Task goal:
Of the lines in the data below, write out exactly those from the one holding "completions (rule R100). -/" through the one holding "rcases exec_shape i", both included.

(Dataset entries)
━━━━━━

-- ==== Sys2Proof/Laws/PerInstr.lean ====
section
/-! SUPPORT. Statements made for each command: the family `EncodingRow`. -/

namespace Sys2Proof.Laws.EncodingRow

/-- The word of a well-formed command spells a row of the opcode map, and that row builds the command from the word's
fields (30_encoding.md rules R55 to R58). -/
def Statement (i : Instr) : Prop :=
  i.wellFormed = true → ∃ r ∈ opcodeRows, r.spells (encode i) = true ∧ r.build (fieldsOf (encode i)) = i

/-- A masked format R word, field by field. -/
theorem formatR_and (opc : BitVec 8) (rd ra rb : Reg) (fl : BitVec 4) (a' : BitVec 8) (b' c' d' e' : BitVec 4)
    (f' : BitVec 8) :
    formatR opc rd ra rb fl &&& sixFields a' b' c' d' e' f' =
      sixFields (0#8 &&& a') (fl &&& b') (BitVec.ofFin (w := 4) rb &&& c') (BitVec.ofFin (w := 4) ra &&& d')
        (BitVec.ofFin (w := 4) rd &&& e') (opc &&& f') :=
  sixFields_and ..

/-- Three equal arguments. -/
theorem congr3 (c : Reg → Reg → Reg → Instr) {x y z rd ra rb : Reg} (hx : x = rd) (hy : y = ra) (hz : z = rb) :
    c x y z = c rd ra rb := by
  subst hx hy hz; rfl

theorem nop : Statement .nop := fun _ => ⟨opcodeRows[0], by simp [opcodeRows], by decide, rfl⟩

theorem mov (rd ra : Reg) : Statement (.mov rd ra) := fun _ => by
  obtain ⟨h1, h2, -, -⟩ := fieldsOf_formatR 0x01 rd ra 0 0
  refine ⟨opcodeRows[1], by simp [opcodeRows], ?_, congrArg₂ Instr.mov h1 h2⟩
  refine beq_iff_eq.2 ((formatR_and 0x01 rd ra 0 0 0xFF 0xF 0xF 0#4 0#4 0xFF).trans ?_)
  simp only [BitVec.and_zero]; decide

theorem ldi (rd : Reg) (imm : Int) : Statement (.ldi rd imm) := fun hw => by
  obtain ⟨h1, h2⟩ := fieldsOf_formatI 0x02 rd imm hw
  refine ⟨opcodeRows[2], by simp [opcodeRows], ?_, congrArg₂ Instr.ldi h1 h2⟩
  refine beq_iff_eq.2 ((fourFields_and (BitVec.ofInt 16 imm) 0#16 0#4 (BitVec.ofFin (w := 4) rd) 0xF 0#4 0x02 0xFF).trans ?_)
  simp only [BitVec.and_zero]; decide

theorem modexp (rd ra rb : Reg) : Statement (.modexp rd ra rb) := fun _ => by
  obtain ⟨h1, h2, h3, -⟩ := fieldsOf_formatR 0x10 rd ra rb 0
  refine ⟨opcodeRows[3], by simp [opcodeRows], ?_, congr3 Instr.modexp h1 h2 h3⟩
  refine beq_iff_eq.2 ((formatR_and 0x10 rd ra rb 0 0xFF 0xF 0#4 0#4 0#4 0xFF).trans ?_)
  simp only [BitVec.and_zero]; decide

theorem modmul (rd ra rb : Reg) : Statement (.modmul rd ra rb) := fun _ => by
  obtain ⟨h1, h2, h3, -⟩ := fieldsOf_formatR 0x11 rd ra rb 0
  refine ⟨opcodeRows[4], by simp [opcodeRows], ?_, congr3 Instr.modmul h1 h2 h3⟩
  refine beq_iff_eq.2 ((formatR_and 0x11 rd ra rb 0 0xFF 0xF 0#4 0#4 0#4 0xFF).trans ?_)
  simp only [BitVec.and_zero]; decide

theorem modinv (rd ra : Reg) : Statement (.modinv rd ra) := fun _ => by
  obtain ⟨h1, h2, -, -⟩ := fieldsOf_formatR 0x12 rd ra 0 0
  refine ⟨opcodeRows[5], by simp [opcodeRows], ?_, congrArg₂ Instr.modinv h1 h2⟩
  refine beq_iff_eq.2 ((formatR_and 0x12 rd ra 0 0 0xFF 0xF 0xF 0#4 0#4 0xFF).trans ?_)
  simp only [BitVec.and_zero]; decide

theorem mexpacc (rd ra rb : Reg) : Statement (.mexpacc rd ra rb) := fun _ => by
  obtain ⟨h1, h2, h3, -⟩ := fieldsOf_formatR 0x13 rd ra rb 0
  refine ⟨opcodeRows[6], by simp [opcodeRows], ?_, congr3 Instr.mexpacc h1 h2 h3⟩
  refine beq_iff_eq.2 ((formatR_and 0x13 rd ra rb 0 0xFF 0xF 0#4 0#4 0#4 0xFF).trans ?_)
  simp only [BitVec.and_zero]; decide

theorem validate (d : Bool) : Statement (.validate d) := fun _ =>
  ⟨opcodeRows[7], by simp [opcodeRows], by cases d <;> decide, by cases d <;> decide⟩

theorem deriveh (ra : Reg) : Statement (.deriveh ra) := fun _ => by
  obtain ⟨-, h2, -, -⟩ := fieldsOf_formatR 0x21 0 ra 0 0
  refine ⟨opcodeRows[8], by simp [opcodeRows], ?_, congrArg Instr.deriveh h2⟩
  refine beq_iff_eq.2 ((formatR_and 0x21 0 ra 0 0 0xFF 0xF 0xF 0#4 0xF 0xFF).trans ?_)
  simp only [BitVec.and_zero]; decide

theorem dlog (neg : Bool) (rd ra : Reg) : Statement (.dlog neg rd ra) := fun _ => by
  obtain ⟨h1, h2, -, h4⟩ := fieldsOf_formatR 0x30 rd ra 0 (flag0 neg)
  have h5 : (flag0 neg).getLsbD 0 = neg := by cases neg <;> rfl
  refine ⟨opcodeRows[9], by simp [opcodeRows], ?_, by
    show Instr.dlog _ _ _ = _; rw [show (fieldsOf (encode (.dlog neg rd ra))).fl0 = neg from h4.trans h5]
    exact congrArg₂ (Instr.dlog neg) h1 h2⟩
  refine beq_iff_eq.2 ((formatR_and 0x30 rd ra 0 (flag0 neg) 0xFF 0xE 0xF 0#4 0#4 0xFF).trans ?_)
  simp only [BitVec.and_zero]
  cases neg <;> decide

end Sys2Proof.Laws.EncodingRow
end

━━━━━━

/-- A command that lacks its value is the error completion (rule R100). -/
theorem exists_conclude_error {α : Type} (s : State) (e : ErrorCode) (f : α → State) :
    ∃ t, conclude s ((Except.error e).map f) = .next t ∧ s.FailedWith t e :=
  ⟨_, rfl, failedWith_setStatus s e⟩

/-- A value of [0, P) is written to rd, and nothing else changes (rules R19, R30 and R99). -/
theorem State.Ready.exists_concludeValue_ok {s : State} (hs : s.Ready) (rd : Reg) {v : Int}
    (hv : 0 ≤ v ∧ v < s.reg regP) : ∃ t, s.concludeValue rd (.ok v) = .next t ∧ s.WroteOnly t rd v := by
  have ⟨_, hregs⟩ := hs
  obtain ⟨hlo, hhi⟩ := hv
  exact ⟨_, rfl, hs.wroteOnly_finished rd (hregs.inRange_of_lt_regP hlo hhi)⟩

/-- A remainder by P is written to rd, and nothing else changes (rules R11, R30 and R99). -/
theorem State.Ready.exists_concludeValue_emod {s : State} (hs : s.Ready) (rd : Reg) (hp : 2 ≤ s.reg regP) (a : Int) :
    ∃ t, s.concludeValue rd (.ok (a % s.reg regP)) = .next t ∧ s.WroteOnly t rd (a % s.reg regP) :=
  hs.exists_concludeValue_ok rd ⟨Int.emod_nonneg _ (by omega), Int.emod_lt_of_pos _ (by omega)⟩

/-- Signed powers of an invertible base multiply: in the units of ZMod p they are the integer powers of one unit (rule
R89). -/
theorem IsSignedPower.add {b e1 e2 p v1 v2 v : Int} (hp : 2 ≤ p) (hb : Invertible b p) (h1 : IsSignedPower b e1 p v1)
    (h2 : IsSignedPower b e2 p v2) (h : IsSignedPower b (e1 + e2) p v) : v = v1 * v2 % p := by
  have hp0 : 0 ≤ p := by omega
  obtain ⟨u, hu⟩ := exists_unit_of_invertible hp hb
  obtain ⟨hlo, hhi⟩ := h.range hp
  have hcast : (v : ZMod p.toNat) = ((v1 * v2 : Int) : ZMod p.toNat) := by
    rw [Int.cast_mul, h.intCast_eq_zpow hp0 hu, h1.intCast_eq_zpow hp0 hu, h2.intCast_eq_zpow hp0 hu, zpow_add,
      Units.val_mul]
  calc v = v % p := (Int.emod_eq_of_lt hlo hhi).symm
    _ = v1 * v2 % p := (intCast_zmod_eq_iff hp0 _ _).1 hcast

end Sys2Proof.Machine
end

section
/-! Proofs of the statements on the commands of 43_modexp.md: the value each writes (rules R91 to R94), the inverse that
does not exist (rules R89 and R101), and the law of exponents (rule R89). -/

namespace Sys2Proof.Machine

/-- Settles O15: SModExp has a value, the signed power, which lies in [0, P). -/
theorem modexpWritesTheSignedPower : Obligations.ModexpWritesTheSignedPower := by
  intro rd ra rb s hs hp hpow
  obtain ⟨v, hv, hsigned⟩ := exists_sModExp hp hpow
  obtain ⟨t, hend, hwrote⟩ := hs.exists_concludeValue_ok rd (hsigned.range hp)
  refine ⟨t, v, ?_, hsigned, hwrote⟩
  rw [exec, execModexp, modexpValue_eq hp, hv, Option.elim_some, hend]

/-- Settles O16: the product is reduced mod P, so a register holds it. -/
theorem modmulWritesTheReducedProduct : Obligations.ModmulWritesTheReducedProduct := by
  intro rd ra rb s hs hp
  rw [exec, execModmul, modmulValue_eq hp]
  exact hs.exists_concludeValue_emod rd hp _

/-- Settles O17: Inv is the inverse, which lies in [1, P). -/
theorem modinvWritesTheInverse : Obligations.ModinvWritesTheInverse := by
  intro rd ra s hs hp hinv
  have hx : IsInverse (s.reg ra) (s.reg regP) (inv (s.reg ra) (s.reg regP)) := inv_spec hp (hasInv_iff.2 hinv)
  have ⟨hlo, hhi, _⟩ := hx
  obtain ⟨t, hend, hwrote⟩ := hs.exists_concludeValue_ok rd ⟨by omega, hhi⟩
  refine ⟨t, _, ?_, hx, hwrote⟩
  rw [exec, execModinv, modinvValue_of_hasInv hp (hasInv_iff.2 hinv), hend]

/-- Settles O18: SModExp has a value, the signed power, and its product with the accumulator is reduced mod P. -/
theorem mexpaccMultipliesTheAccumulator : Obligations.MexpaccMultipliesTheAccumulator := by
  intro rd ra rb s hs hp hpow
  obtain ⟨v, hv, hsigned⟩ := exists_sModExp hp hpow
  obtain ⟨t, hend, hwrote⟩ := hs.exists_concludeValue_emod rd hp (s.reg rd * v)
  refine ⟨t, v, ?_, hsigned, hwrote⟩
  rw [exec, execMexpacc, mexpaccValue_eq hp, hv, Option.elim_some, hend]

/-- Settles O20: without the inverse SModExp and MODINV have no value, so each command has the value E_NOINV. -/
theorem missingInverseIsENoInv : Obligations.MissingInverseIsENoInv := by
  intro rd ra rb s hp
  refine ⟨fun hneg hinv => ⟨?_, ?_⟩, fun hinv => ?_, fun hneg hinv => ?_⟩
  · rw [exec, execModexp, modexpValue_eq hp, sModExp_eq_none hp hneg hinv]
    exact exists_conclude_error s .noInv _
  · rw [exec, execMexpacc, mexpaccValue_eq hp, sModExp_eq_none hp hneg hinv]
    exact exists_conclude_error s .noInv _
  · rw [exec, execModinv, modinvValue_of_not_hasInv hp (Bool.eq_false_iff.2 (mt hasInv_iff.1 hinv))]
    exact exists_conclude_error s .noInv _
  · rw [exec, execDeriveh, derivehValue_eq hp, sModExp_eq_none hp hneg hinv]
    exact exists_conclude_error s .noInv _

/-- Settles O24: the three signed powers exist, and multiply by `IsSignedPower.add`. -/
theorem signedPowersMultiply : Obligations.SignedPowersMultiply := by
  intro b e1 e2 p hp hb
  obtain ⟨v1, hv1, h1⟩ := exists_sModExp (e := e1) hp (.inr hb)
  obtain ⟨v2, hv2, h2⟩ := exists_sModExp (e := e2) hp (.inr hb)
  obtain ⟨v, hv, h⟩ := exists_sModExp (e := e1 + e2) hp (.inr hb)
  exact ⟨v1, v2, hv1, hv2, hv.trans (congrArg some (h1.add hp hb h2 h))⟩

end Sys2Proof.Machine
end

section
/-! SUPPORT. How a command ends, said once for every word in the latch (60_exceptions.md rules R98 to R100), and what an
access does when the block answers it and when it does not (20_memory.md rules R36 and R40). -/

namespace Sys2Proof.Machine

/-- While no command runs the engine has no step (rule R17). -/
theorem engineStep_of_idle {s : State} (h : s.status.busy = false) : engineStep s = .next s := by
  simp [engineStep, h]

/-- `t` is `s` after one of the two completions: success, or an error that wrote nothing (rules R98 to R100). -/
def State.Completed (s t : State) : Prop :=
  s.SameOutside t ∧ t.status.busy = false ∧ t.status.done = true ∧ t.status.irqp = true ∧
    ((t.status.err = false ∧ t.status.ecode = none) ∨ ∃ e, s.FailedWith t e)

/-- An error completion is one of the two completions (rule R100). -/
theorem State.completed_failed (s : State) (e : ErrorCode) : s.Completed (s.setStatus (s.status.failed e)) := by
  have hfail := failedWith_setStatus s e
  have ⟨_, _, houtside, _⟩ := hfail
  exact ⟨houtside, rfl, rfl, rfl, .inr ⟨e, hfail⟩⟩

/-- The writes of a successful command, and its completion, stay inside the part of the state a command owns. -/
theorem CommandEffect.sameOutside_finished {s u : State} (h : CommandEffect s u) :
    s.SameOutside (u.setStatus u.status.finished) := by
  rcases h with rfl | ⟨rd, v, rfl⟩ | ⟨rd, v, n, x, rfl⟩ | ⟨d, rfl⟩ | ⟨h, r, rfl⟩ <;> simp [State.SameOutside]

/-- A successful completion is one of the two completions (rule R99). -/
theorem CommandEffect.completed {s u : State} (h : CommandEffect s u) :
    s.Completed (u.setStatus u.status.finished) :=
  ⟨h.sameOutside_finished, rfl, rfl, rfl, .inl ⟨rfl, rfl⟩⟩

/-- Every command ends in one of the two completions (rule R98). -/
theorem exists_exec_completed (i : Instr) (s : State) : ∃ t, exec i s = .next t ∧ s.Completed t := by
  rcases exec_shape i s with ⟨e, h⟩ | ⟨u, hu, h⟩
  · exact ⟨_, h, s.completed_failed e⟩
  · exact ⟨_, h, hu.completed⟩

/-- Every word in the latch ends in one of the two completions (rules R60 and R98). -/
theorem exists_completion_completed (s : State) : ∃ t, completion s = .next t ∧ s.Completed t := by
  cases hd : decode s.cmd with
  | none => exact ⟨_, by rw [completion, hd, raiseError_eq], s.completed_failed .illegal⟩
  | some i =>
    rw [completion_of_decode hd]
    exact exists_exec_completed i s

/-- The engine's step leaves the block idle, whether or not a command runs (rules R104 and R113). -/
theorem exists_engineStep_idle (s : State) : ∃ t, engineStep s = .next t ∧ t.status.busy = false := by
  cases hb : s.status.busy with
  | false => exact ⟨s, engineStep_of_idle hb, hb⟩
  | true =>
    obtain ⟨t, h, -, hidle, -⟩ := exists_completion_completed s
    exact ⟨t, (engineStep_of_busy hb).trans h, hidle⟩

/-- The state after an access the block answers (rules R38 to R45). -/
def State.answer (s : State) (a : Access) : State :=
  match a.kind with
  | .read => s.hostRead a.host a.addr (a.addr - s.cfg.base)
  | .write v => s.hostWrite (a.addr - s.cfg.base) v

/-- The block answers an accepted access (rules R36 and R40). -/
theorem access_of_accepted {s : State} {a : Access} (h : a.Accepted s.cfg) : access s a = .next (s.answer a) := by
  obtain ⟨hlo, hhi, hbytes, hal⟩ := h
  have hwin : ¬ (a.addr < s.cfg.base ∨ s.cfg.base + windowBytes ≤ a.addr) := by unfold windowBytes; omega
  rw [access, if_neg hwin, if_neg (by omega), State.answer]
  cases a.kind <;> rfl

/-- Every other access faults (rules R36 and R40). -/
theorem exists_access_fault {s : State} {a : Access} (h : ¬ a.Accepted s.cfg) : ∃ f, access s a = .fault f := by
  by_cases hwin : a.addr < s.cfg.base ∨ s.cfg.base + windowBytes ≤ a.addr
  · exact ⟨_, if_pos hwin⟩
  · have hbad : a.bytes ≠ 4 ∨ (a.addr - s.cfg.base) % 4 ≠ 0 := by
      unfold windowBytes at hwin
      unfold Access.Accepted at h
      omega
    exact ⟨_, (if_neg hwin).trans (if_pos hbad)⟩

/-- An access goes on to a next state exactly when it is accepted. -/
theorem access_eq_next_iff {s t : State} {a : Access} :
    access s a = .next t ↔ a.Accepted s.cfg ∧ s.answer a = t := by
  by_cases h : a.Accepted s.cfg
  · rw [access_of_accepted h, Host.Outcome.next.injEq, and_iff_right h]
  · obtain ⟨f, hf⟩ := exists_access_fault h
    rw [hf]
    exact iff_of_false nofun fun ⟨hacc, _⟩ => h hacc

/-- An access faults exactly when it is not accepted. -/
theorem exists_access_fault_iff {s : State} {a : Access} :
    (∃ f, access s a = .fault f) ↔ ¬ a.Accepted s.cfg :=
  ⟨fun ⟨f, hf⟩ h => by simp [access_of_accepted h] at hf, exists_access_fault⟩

━━━━━━

Expected answer:
/-- An error completion is one of the two completions (rule R100). -/
theorem State.completed_failed (s : State) (e : ErrorCode) : s.Completed (s.setStatus (s.status.failed e)) := by
  have hfail := failedWith_setStatus s e
  have ⟨_, _, houtside, _⟩ := hfail
  exact ⟨houtside, rfl, rfl, rfl, .inr ⟨e, hfail⟩⟩

/-- The writes of a successful command, and its completion, stay inside the part of the state a command owns. -/
theorem CommandEffect.sameOutside_finished {s u : State} (h : CommandEffect s u) :
    s.SameOutside (u.setStatus u.status.finished) := by
  rcases h with rfl | ⟨rd, v, rfl⟩ | ⟨rd, v, n, x, rfl⟩ | ⟨d, rfl⟩ | ⟨h, r, rfl⟩ <;> simp [State.SameOutside]

/-- A successful completion is one of the two completions (rule R99). -/
theorem CommandEffect.completed {s u : State} (h : CommandEffect s u) :
    s.Completed (u.setStatus u.status.finished) :=
  ⟨h.sameOutside_finished, rfl, rfl, rfl, .inl ⟨rfl, rfl⟩⟩

/-- Every command ends in one of the two completions (rule R98). -/
theorem exists_exec_completed (i : Instr) (s : State) : ∃ t, exec i s = .next t ∧ s.Completed t := by
  rcases exec_shape i s with ⟨e, h⟩ | ⟨u, hu, h⟩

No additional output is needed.